Overview of Twitter's System Design

Aug 15, 2024

System Design Overview - Twitter

Introduction

  • Speaker: Lorraine
  • Focus: Core concepts of Twitter's system design rather than specific technologies.

Key Features of Twitter

  1. User Tweets:

    • Users can tweet to followers quickly, even with millions of followers.
  2. Timelines:

    • Home Timeline: Tweets from accounts the user follows.
    • User Timeline: All tweets made by the user.
    • Search Timeline: Search function for tweets based on keywords.
  3. Trending Topics:

    • Display trending hashtags or topics based on location.

Application Characteristics

  • Over 300 million users.
  • Up to 600 tweets per second and 600,000 tweet queries processed.
  • Read/Write Ratio: 1 tweet generates approximately 200 reads.
  • Eventual Consistency: Tweets can be delayed in visibility by a few seconds.
  • Storage Cost: Limited to 140 characters per tweet, storage costs are not a primary concern.

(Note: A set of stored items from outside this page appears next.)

-- ==== Sys2Proof/Laws/Decode.lean ====
section
/-! SUPPORT. The small laws of the command word: its three fields (30_encoding.md R61) and the selector codes (R63 to R67). -/

namespace Sys2Proof

@[simp] theorem opOf_packWord (op sel : BitVec 4) (data : Word) : opOf (packWord op sel data) = op := by
  apply BitVec.eq_of_getLsbD_eq
  intro i hi
  simp only [opOf, packWord, BitVec.getLsbD_extractLsb', BitVec.getLsbD_append]
  simp [hi, show ¬ 20 + i < 16 by omega, show ¬ 20 + i - 16 < 4 by omega, show 20 + i - 16 - 4 = i by omega]

@[simp] theorem selOf_packWord (op sel : BitVec 4) (data : Word) : selOf (packWord op sel data) = sel := by
  apply BitVec.eq_of_getLsbD_eq
  intro i hi
  simp only [selOf, packWord, BitVec.getLsbD_extractLsb', BitVec.getLsbD_append]
  simp [hi, show ¬ 16 + i < 16 by omega]

@[simp] theorem dataOf_packWord (op sel : BitVec 4) (data : Word) : dataOf (packWord op sel data) = data := by
  apply BitVec.eq_of_getLsbD_eq
  intro i hi
  simp only [dataOf, packWord, BitVec.getLsbD_extractLsb', BitVec.getLsbD_append]
  simp [hi]

/-- A word is the concatenation of its three fields. -/
theorem packWord_fields (w : CmdWord) : packWord (opOf w) (selOf w) (dataOf w) = w := by
  apply BitVec.eq_of_getLsbD_eq
  intro i hi
  simp only [opOf, selOf, dataOf, packWord, BitVec.getLsbD_extractLsb', BitVec.getLsbD_append]
  by_cases h : i < 16
  · simp [h]
  · by_cases h' : i - 16 < 4
    · simp [h, h', show 16 + (i - 16) = i by omega]
    · simp [h, h', show 20 + (i - 16 - 4) = i by omega, show i - 16 - 4 < 4 by omega]

/-- Two words with equal fields are equal. -/
theorem word_eq_of_fields {w x : CmdWord} (h₁ : opOf w = opOf x) (h₂ : selOf w = selOf x) (h₃ : dataOf w = dataOf x) :
    w = x := by
  rw [← packWord_fields w, ← packWord_fields x, h₁, h₂, h₃]

@[simp] theorem opOf_encode (i : Instr) : opOf (encode i) = i.op := opOf_packWord ..
@[simp] theorem selOf_encode (i : Instr) : selOf (encode i) = i.sel := selOf_packWord ..
@[simp] theorem dataOf_encode (i : Instr) : dataOf (encode i) = i.data := dataOf_packWord ..

@[simp] theorem decode_packWord (op sel : BitVec 4) (data : Word) :
    decode (packWord op sel data) = decodeFields op sel data := by
  simp [decode]

@[simp] theorem cell8_code (r : Reg8) : cell8 r.code = r := by cases r <;> rfl
@[simp] theorem cell16_code (r : Reg16) : cell16 r.code = r := by cases r <;> rfl
@[simp] theorem pairOf_code (p : Pair) : pairOf p.code = p := by cases p <;> rfl
@[simp] theorem flagOf_code (f : Flag) : flagOf f.code = f := by cases f <;> rfl
@[simp] theorem variantOf_code (v : Variant) : variantOf v.code = v := by cases v <;> rfl

@[simp] theorem code_cell8 : ∀ s : BitVec 3, (cell8 s).code = s := by decide
@[simp] theorem code_cell16 : ∀ s : BitVec 1, (cell16 s).code = s := by decide
@[simp] theorem code_pairOf : ∀ s : BitVec 2, (pairOf s).code = s := by decide
@[simp] theorem code_flagOf : ∀ s : BitVec 2, (flagOf s).code = s := by decide
@[simp] theorem code_variantOf : ∀ s : BitVec 2, (variantOf s).code = s := by decide

/-- A command comes out of `unlessReserved` exactly when no must-be-zero bit is 1. -/
@[simp] theorem unlessReserved_ok {sb db : Bool} {i j : Instr} :
    unlessReserved sb db i = .ok j ↔ sb = false ∧ db = false ∧ i = j := by
  cases sb <;> cases db <;> simp [unlessReserved]

/-- The reason `unlessReserved` gives: SEL before DATA. -/
@[simp] theorem unlessReserved_error {sb db : Bool} {i : Instr} {why : Reserved} :
    unlessReserved sb db i = .error why ↔
      (sb = true ∧ why = .selNotZero) ∨ (sb = false ∧ db = true ∧ why = .dataNotZero) := by
  cases sb <;> cases db <;> simp [unlessReserved, eq_comm]

end Sys2Proof
end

System Design Requirements

  • High Read Capacity: Must support extensive reads effectively.
  • Horizontal Scalability: Ability to scale out as demand increases.

Proposed Solutions

  • Redis:

    • Use Redis for in-memory data storage to speed up read operations.
    • Data structured with user IDs and tweet IDs for efficient access.
  • Database Structure:

    • Key tables include User Table, Tweet Table, and Follows Table.
    • One-to-many relationships for users and tweets.

Data Retrieval Strategies

User Timeline Retrieval

  • Access user table using user ID to get tweets and retweets.
  • Sort data by date/time for display.
  • Introduce a caching layer to reduce database load and speed up retrieval.

Home Timeline Retrieval

  • Retrieve followers for a user and gather latest tweets from each follower.
  • Fan-out on Write:
    • When a user tweets, the tweet is added to the user's timeline and sent to each follower’s home timeline.
    • This reduces the need for multiple database queries.

Handling High-Profile User Tweets

  • For celebrities with millions of followers, use a strategy to avoid updating all home timelines directly due to performance concerns.
  • Instead, maintain a cache of celebrity tweets and check against this cache when a user's home timeline is requested.

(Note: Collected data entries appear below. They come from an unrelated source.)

/-- Settles O25: idempotence, and what the written values depend on. -/
theorem writesAreIdempotent : Obligations.WritesAreIdempotent := by
  refine ⟨fun i s t _ => exec_idem, fun i s s' t t' hflag h h' => ?_, fun f b s t h n hn => ?_⟩
  · obtain rfl := exec_next.mp h
    obtain rfl := exec_next.mp h'
    refine ⟨fun r hr => ?_, fun r hr => ?_⟩
    · simpa only [read8_cellsAfter] using byteAfter_congr_of_writes8 hflag hr _ _
    · simpa only [read16_cellsAfter] using wordAfter_congr_of_writes16 hr _ _
  · obtain rfl := exec_next.mp h
    exact getLsbD_flagWrite_of_ne hn s.cells.f b

/-- Settles O26: each access reads the cells the other one wrote. -/
theorem mixedWidthAccessesSeeEachOther : Obligations.MixedWidthAccessesSeeEachOther := by
  refine ⟨?high, ?low, ?pair, ?flag⟩
  case high =>
    intro p v s t u h h'
    obtain rfl := exec_next.mp h
    obtain rfl := exec_next.mp h'
    exact congrArg (some ∘ Result.byte) (s.cells.read8_setPair_hi v p)
  case low =>
    intro p v s t u h h'
    obtain rfl := exec_next.mp h
    obtain rfl := exec_next.mp h'
    rw [← pairLowMask_eq_ite]
    exact congrArg (some ∘ Result.byte) (s.cells.read8_setPair_lo v p)
  case pair =>
    intro p a b s t h
    rw [← pairLowMask_eq_ite]
    simp only [execSeq_cons] at h
    obtain h | h := h
    · cases h
      exact congrArg (some ∘ Result.word) (s.cells.pair_setByte_pairHi_pairLo p a b)
    · cases h
      exact congrArg (some ∘ Result.word) (s.cells.pair_setByte_pairLo_pairHi p a b)
  case flag =>
    intro f b s t u h h'
    obtain ⟨-, hwrite, -, -, -, hread⟩ := flagsAreWrittenOnlyByFourCommands
    rw [hread f t u h'.symm, hwrite f b f s t h, if_pos rfl]

/-- Settles O46, by induction on the commands before the point reached: each is one step. -/
theorem runIsTheFoldOfTheCommands : Obligations.RunIsTheFoldOfTheCommands := by
  intro is js
  induction is with
  | nil => intro s; rfl
  | cons i is ih =>
    intro s
    rw [execSeq_cons]
    exact (run_succ_of_step (step_present_cons i (is ++ js) s) _).trans (ih _)

end Sys2Proof.Proofs
end

section
/-! SUPPORT. Facts about command words that the statements on the encoding (30_encoding.md) share. -/

namespace Sys2Proof.Machine

open Sys2Proof.Claims

/-! ## Fields (R61) -/

theorem packWord_and (o o' s s' : BitVec 4) (d d' : Word) :
    packWord o s d &&& packWord o' s' d' = packWord (o &&& o') (s &&& s') (d &&& d') :=
  BitVec.and_append.trans (congrArg (· ++ (d &&& d')) BitVec.and_append)

theorem packWord_inj {o o' s s' : BitVec 4} {d d' : Word} :
    packWord o s d = packWord o' s' d' ↔ o = o' ∧ s = s' ∧ d = d' := by
  constructor
  · intro h
    exact ⟨by simpa using congrArg opOf h, by simpa using congrArg selOf h, by simpa using congrArg dataOf h⟩
  · rintro ⟨rfl, rfl, rfl⟩
    rfl

theorem toNat_packWord (o s : BitVec 4) (d : Word) :
    (packWord o s d).toNat = 0x100000 * o.toNat + 0x10000 * s.toNat + d.toNat := by
  rw [packWord, BitVec.toNat_append, BitVec.toNat_append, ← Nat.shiftLeft_add_eq_or_of_lt s.isLt,
    ← Nat.shiftLeft_add_eq_or_of_lt d.isLt, Nat.shiftLeft_eq, Nat.shiftLeft_eq]
  omega

/-- A vector whose upper bits are zero is its low part zero-extended. -/
theorem setWidth_extractLsb'_low {w n m : Nat} {x : BitVec w} (hw : n + m = w) (h : x.extractLsb' n m = 0#m) :
    (x.extractLsb' 0 n).setWidth w = x := by
  subst hw
  apply BitVec.eq_of_getLsbD_eq
  intro k hk
  by_cases hn : k < n
  · simp [hn, hk]
  · have hbit := congrArg (BitVec.getLsbD · (k - n)) h
    simp only [BitVec.getLsbD_extractLsb', BitVec.getLsbD_zero] at hbit
    have hm : k - n < m := by omega
    have hk' : n + (k - n) = k := by omega
    rw [hk', decide_eq_true hm, Bool.true_and] at hbit
    simp [hn, hbit]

Trending Hashtags Calculation

  • Volume and Velocity: Trending determined by tweet volume over a short time frame.
  • Use stream processing frameworks for real-time analysis (e.g., Kafka, Spark).
  • Geolocation Consideration: Trends may vary by region; geographical mapping of hashtags is essential.

Search Functionality

  • Twitter uses an inverted full-text indexing system called Earlybird.
  • Tweets indexed into a distributed table for efficient look-up.
  • Scatter and Gather approach for distributed queries across data centers.

Data Flow in the System

  1. Tweet Submission:

    • User submits a tweet through an API call.
    • Tweet stored in a database and sent to the trending hashtag service.
    • Processed for updates to followers' timelines.
    • Indexed for searchability.
  2. Request Handling:

    • Queries for timelines hit a load balancer, directing traffic to the appropriate services (e.g., timeline service).
    • Data pulled from Redis for rapid access.
  3. Real-Time Connections:

    • WebSocket service for maintaining persistent connections with users.
    • Manages millions of connections simultaneously.
  4. Coordination:

    • Zookeeper used for managing distributed components, maintaining node configurations, and tracking online/offline servers.

Database Technology

  • Twitter uses MySQL for core databases and Cassandra for analytics and large-scale data processing.

Conclusion

  • Summary of components covered in the system design.
  • Encouragement for viewers to subscribe and provide feedback for improvements.